The Life & Death of Alexander Litvinenko
Anthony Bolton
FRI 26 NOV
Exiled and living in London, former FSB officer Alexander Litvinenko becomes Putin’s most ebullient and needling critic. He learns that his former colleagues are using his face for target practice; a law is passed that allows Russian traitors to be killed anywhere in the world.
Just a few months later – in November 2006 – Litvinenko is poisoned with radioactive Polonium-210.
Alexander Litvinenko was a man who solved his own murder. As he lay dying, he worked with Scotland Yard detectives, and tracked the lethal dose to his former colleague – and football fan – Andrei Lugovoy.
This real-life story is told through a series of flashbacks and flash-forwards covering events in Russia that lead Litvinenko to seek exile and his family’s life in Muswell Hill. Extensive use is made of historic film footage.
An opera in two acts
Sung in English
Music: Anthony Bolton (b. 7 March 1950)
Libretto: Kit Hesketh-Harvey (b. 30 April 1957)
World première: 15 July 2021
Cast
Alexander Litvinenko: Adrian Dwyer
Marina Litvinenko: Rebecca Bottone
Boris Berezovsky: Stephan Loges
Head of KGB: James Laing
Anna Politkovskaya: Olivia Ray
Andrei Lugovoy: Edmund Danon
Male 1 Joseph Buckmaster
Male 2 John Ieuan Jones
Male 3 Phil Wilcox
Creatives
Conductor: Stephen Barlow
Director: Stephen Medcalf
Designer: Jamie Vartan
Video design: Will Duke
Movement: Lynne Hockney
Lighting Designer: John Bishop
Synopsis
Act 1
Prologue: the chorus sings about polonium; Sasha (Alexander Litvinenko) delivers his famous deathbed speech.
It is six years since their arrival in the UK. Sasha and Marina recall their first meeting and his time with the FSB. In October 2002, a mass hostage-taking at Moscow’s Dubrovka Theatre is staged by the FSB to spread anti-Chechen feeling. Journalist Anna Politkovskaya helps negotiate with the terrorists.
There is an attempt to blow up oligarch Boris Berezovsky’s car; Sasha saves him from subsequent arrest.
Sasha is sent to Chechnya to help wipe out terrorist resistance. Poorly-clothed Russian troops have inadequate equipment whilst Russian generals prove ineffective and are drunk for much of the time. Having seen the sincerity of the young Chechen fighters, Sasha returns to Moscow a changed man.
When asked to assassinate Boris Berezovsky, Sasha refuses. He makes a video criticising the FSB and highlighting the endemic corruption. It is shown on Russian TV and Sasha is imprisoned. He realises Russia is no longer safe for him. He must flee abroad.
Act 2
As thanks for sparing his life, Boris Berezovsky helps Sasha’s family escape Russia and bankrolls them in London. Boris hosts his 60th birthday party at Blenheim Palace and Sasha runs into an old colleague, Andrei Lugovoy.
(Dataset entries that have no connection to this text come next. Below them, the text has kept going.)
-- ==== Sys2Proof/Machine/Mailbox.lean ====
section
/-! DEFINITION. Mailboxes, the verification of command blocks, forwarding by a standby, lockouts and deferred reads (chapter 16,
R384, R387, R471, R480). -/
namespace Sys2Proof.Machine

/-- The host ports answer: the core die is not held in reset (Table 20.2, Table 22.3). -/
def State.portsUp (s : State) : Bool := s.sys.core ≠ .held

/-- A step of one of the two host ports, given its number; the in-band request's condition is followed after it (R452). -/
def whenPort (p : PortId) (s : State) (f : Nat → State → State) : Out :=
  whenDue (s.portsUp && p ≠ .peer) s fun s => ibrSettle (f (portCode p) s)

/-! ### Mailboxes (R459 to R461) -/

/-- The bytes of a window up to the last that is not 0. -/
def tabBytes (t : Tab Byte) : List Byte := (List.range ((t.map (·.1 + 1)).foldl max 0)).map t.get

/-- A doorbell of mailbox m: the block is copied and the reply window cleared; a mailbox that is BUSY only notes it, and
MAILBOX_BUSY is raised once per excursion (Table 16.5). -/
def doorbell (m : Nat) (s : State) : State :=
  let x := s.hst.mboxes.get m
  if x.st = .busy then
    raiseIf (!x.busyRaised) kMailboxBusy (m / 2) 0 (setMbox m (fun x => { x with busyRing := true, busyRaised := true }) s)
  else
    let s1 := setMbox m (fun x => { x with
      st := .busy, ready := false, block := tabBytes x.cmd, rung := some s.hst.ring, reply := [], busyRaised := false }) s
    setHst (fun h => { h with ring := h.ring + 1 }) s1

/-- 1 written to reply_ready: a DONE mailbox becomes IDLE, its reply window kept (Table 16.5). -/
def clearReady (m : Nat) (s : State) : State :=
  setMbox m (fun x => { x with ready := false, st := if x.st = .done then .idle else x.st }) s

/-- 1 written to busy_ring (R461). -/
def clearBusyRing (m : Nat) (s : State) : State := setMbox m (fun x => { x with busyRing := false }) s

/-- DOORBELL_NORMAL (R460). -/
def execDoorbellNormal (port : PortId) (s : State) : Out := whenPort port s fun p => doorbell (2 * p)

/-- DOORBELL_URGENT (R460). -/
def execDoorbellUrgent (port : PortId) (s : State) : Out := whenPort port s fun p => doorbell (2 * p + 1)

/-- REPLY_READY_CLEAR (R461). -/
def execReplyReadyClear (port : PortId) (urgent : Bool) (s : State) : Out :=
  whenPort port s fun p => clearReady (2 * p + b2n urgent)

/-- BUSY_RING_CLEAR (R461). -/
def execBusyRingClear (port : PortId) (urgent : Bool) (s : State) : Out :=
  whenPort port s fun p => clearBusyRing (2 * p + b2n urgent)

/-! ### Verification (R462 to R469) -/

/-- A block that waits for verification: the port it counts for, the port that took it in, the mailbox of its reply and its
place in the order of doorbells. -/
structure Block where
  /-- port of acceptance -/
  port : PortId := .mgt
  /-- port whose key bindings hold (R387) -/
  origin : PortId := .mgt
  /-- mailbox of the reply; 4 to 7 are the peer's -/
  mbox : Nat := 0
  /-- doorbell order -/
  order : Nat := 0
  /-- the block's bytes -/
  bytes : List Byte := []

/-- Opcode of a block (Table 16.6). -/
def Block.op (b : Block) : Nat := field b.bytes 0 2
/-- Its flags. -/
def Block.flags (b : Block) : Nat := field b.bytes 2 2
/-- It carries a MAC. -/
def Block.mac (b : Block) : Bool := bitAt b.flags 0
/-- The key slot it names. -/
def Block.slot (b : Block) : Nat := bitsOf b.flags 2 1
/-- Its payload length. -/
def Block.len (b : Block) : Nat := field b.bytes 4 2
/-- Its counter. -/
def Block.ctr (b : Block) : Nat := field b.bytes 6 4
/-- Its payload, as far as a window holds it. -/
def Block.payload (b : Block) : List Byte := slice b.bytes 16 (min b.len 1008)
/-- The header that its command carries. -/
def Block.hdr (b : Block) : CmdHeader :=
  { port := b.port, mbox := b.mbox, counter := b.ctr, key := if b.mac then some b.slot else none }

/-- The host port of a mailbox. -/
def mboxPort (m : Nat) : PortId := if m / 2 = 0 then .mgt else .fhp

/-- Every block that waits: rung mailboxes and blocks that FORWARD brought (R387, R462). -/
def State.blocks (s : State) : List Block :=
  let own := (List.range 4).filterMap fun m =>
    let x := s.hst.mboxes.get m
    x.rung.map fun r => { port := mboxPort m, origin := mboxPort m, mbox := m, order := r, bytes := x.block : Block }
  own ++ s.hst.forwarded.map fun f =>
    { port := .peer, origin := mboxPort f.1, mbox := 4 + f.1, order := f.2.1, bytes := f.2.2 : Block }

/-- The block that is verified next: urgent before normal, then the earlier doorbell (R462). -/
def State.nextBlock (s : State) : Option Block :=
  (sortBy (fun a b : Block => if a.mbox % 2 ≠ b.mbox % 2 then decide (a.mbox % 2 = 1) else decide (a.order < b.order))
    s.blocks).head?

/-- Verification of a block is under way no longer. -/
def takeBlock (b : Block) (s : State) : State :=
  if b.port = .peer then setHst (fun h => { h with forwarded := h.forwarded.filter fun f => f.2.1 ≠ b.order }) s
  else setMbox b.mbox (fun x => { x with rung := none }) s

/-- The checks of Table 16.8: failed, status, fault, and whether the rejection counts for R471. -/
def checks (b : Block) (s : State) : List (Bool × Nat × (Nat × Nat) × Bool) :=
  let critical := isCritical s b.op
  let blank := s.otp.lifecycle = .blank && !s.blowing 0 0
  let scope := 16 + b.len
  [(decide (1024 < scope + 16 * b2n b.mac), 0x10, kCmdMalformed, false),
   (decide (8 ≤ b.flags) || decide (field b.bytes 10 6 ≠ 0), 0x10, kCmdMalformed, false),
   ((decodeCmd b.hdr b.op b.payload).isNone, 0x10, kCmdMalformed, false),
   (critical && s.otp.lifecycle = .retired, 0x11, kAuthFail, false),
   (critical && !b.mac && !blank, 0x11, kAuthFail, false),
   (b.mac && !(s.keyUsable b.slot && s.keyBound b.slot b.origin), 0x11, kAuthFail, true),
   (b.mac && s.lockedOut (portCode b.port), 0x11, kAuthFail, false),
   (b.mac && slice b.bytes scope 16 ≠ macOf s b.slot (slice b.bytes 0 scope), 0x11, kAuthFail, true),
   (b.mac && decide (b.ctr ≤ s.hst.verCtr.get b.slot), 0x12, kCounterReplay, false)]

/-- One more AUTH_FAIL that counts: at the limit the port is locked out, to the boundary lockout_frames after the one that
ends this frame (R471). -/
def countAuthFail (p : PortId) (s : State) : State :=
  setHst (fun h => { h with auth := h.auth.modify (portCode p) fun a =>
    let n := min (a.count + 1) 255
    let locked := a.lock.any fun l => decide (0 < l)
    { a with count := n, since := 0
             lock := if !locked && decide (s.cfg.authLimit ≤ n) then some (s.cfg.lockoutFrames + 1) else a.lock } }) s

/-- A reply to a block that is not accepted, with its COMMAND record (R63, R309, R465). -/
def answer (b : Block) (status : Nat) (s : State) : State :=
  let s1 := addRecord (commandRecord s b.hdr b.op status b.payload) s
  let s2 := writeReply b.port b.mbox (replyBytes s1 b.op status s1.tim.frame b.ctr none []) s1
  if b.port = .peer then peerPump s2 else s2

/-- COMMAND_REJECTION: the first failing check decides status and fault; no counter changes (R63, R466). -/
def rejectBlock (b : Block) (status : Nat) (k : Nat × Nat) (counts : Bool) (s : State) : State :=
  let s1 := raise k (portCode b.origin) (b.op + 65536 * b.slot) s
  answer b status (if counts then countAuthFail b.port s1 else s1)

/-- A block that passes every check: its counter becomes the last verified one, it joins the queue for acceptance, and the
holder sends a counter on to its mirror (R384, R469). -/
def acceptBlock (b : Block) (s : State) : State :=
  let s1 := setHst (fun h => { h with
    verCtr := if b.mac then h.verCtr.put b.slot b.ctr else h.verCtr
    queue := h.queue ++ [{ port := b.port, mbox := b.mbox, order := b.order, block := b.bytes, verAt := h.verCount
                           keyed := b.mac }]
    verCount := h.verCount + 1 }) s
  if b.mac && s.red.st = .holder && s.red.mirComplete && s.red.peerUp then peerPump (peerSend (.counter b.slot b.ctr) s1)
  else s1

/-- Blocks of commands that a standby answers itself: HST_, FLT_, REC_, RED_, BCH_, MEM_ (R387). -/
def standbyBlocks : List Nat := [0x03, 0x04, 0x0D, 0x0E, 0x12, 0x13]

/-- A block that a device which is not in control passes on to the holder; a device in crucible runs by itself (R387, R481,
log entry 34). -/
def State.passesOn (s : State) (b : Block) : Bool :=
  b.port ≠ .peer && !s.drives && !s.sys.crucible && !standbyBlocks.contains (b.op / 256)

/-- A block leaves in FORWARD, or with PEER not live is answered NOT_HOLDER (R387). -/
def forwardBlock (b : Block) (s : State) : State :=
  if s.red.peerUp then
    peerPump (peerSend (.forward b.mbox b.bytes) (setRed (fun r => { r with fwd := r.fwd ++ [(portCode b.port, b.mbox)] }) s))
  else answer b 0x21 s

/-- What the verification of one block comes to. -/
def verifyBlock (b : Block) (s : State) : State :=
  if s.passesOn b then forwardBlock b s
  else match (checks b s).find? (·.1) with
    | some (_, status, k, counts) => rejectBlock b status k counts s
    | none => acceptBlock b s

/-- COMMAND_VERIFIED (R466). -/
def execCommandVerified (s : State) : Out :=
  match s.nextBlock with
  | none => .next s
  | some b => whenTime true s fun s => ibrSettle (verifyBlock b (takeBlock b s))

/-- LOCKOUT_END: at the boundary that ends the last frame of a lockout (R471). -/
def execLockoutEnd (port : PortId) (s : State) : Out :=
  let a := s.hst.auth.get (portCode port)
  whenTime (s.tim.frameDue && a.lock.any fun n => decide (n ≤ 1)) s fun s =>
    ibrSettle (setHst (fun h => { h with auth := h.auth.modify (portCode port) fun a => { a with lock := none } }) s)

/-- AUTH_COUNT_RESTART: 65,536 frames without a rejection that counts (R471). -/
def execAuthCountRestart (port : PortId) (s : State) : Out :=
  let a := s.hst.auth.get (portCode port)
  whenTime (s.tim.frameDue && decide (65536 ≤ a.since)) s fun s =>
    setHst (fun h => { h with auth := h.auth.modify (portCode port) fun a => { a with count := 0 } }) s

/-- Frames since the last counted rejection, and what is left of a lockout, over a frame boundary (R471). -/
def authFrame (s : State) : State :=
  let next := fun (_ : Nat) (a : AuthPort) =>
    { a with since := if a.count = 0 then 0 else min (a.since + 1) 131071
             lock := match a.lock with
               | some (n + 2) => some (n + 1)
               | _ => none }
  setHst (fun h => { h with auth := tabMap next h.auth }) s

/-- The opcodes whose replies wait for MRAM reads (Table 17.3). -/
def readOps : List Nat := [0x0A05, 0x0C03, 0x0D09]

/-- DEFERRED_MRAM_READ_COMPLETE: the reply of a mailbox's query is written (R480). -/
def execDeferredMramReadComplete (mbox : Nat) (s : State) : Out :=
  match s.hst.deferred.find? fun d => d.mbox = mbox && readOps.contains d.opcode with
  | none => .next s
  | some d => whenTime true s fun s =>
    let s1 := setHst (fun h => { h with defData := h.defData.put mbox [] }) s
    let s2 := finishDeferred mbox d.opcode 0 (s.hst.defData.get mbox) s1
    ibrSettle (if d.port = .peer then peerPump s2 else s2)

/-- LOP_ENABLE written: a loop-enable command of the writing port, which a device not in control does not take (R64, R387,
R559, log entry 34). -/
def queueLop (p : Nat) (v : Word) (s : State) : State :=
  if !s.drives && !s.sys.crucible && s.timeRuns then s
  else setHst (fun h => { h with
    queue := h.queue ++ [{ port := if p = 0 then .mgt else .fhp, mbox := 2 * p, order := h.ring, verAt := h.verCount
                           isReg := true, regVal := v.toNat }]
    verCount := h.verCount + 1, ring := h.ring + 1 }) s

/-- LOP_ENABLE_WRITE (R559). -/
def execLopEnableWrite (port : PortId) (value : Word) (s : State) : Out := whenPort port s fun p => queueLop p value

end Sys2Proof.Machine
end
They decide to set up in business; Sasha does not realise Lugovoy still works for the FSB.
Putin passes a law that Russian traitors can be killed anywhere in the world.
Journalist Anna Politkovskaya visits the Litvinenkos in Muswell Hill and tells Marina about her experiences in Chechnya. She delivers chilling news: the FSB is using an image of Sasha’s face for target practice.
The Litvinenko’s hear that Anna has been murdered outside her Moscow apartment on Putin’s birthday.
On the pretext of attending a football match, Lugovoy arrives in London. He meets up with Sasha and offers him tea laced with Polonium. Sasha declines at first but, dropping his guard, he drinks. That evening he feels ill. It takes time for the highly toxic Polonium to be identified. It emits alpha radiation that leaves a trail back to the closed city of Sarov in Russia.
We flashback to the meeting with the Head of the FSB at which Sasha sets out FSB corruption.
Sasha is in hospital. On his deathbed he blames Putin but believes that Russia will rise again. He dies. Marina sings a final lament to the accompaniment of a Russian Orthodox funeral prayer.